▸ **Task**
The lines to find are those in the entries that hold the word "shifted"; copy every one of them.

▸ **Study material**

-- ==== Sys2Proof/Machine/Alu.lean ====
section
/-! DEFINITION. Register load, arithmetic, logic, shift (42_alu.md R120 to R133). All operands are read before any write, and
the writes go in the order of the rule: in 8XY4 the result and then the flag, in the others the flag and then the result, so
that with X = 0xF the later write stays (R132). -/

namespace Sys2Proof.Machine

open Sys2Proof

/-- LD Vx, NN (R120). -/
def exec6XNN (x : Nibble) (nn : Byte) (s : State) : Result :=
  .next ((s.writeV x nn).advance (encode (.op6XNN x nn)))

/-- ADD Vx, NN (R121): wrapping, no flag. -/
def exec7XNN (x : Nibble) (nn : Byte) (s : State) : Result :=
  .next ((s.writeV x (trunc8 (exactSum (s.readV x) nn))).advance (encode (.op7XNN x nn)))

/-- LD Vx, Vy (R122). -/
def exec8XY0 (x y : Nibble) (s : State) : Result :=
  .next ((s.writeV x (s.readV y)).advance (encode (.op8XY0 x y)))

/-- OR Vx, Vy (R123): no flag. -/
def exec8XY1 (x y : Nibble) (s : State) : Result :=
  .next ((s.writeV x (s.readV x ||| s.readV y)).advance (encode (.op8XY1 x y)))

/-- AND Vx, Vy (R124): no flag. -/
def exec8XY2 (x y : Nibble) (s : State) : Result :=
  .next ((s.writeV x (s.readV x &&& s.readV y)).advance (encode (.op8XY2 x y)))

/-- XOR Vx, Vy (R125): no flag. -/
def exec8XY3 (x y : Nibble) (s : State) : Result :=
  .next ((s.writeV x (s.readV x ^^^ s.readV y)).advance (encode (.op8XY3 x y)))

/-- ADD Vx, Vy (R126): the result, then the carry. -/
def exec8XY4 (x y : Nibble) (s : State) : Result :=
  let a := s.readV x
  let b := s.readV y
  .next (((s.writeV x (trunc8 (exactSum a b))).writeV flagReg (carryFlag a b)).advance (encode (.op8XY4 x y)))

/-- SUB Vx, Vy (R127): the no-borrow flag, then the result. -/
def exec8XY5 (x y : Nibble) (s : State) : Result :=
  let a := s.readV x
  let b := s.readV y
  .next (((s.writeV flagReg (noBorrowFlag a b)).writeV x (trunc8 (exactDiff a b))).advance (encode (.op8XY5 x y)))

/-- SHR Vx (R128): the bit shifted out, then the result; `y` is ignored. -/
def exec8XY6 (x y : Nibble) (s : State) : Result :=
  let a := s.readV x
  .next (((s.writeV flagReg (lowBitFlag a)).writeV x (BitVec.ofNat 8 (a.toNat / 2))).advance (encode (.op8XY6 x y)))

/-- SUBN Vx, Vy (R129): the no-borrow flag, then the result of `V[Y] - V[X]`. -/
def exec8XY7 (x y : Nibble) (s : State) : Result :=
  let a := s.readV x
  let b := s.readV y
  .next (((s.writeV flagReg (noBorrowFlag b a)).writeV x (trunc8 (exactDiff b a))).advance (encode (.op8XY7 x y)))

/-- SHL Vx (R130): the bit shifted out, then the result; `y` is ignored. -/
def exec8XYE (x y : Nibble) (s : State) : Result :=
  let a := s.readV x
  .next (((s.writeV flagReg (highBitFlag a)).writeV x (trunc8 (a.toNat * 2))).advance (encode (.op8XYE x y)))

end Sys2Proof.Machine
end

▸ **Answer for this exercise**
/-- SHR Vx (R128): the bit shifted out, then the result; `y` is ignored. -/
/-- SHL Vx (R130): the bit shifted out, then the result; `y` is ignored. -/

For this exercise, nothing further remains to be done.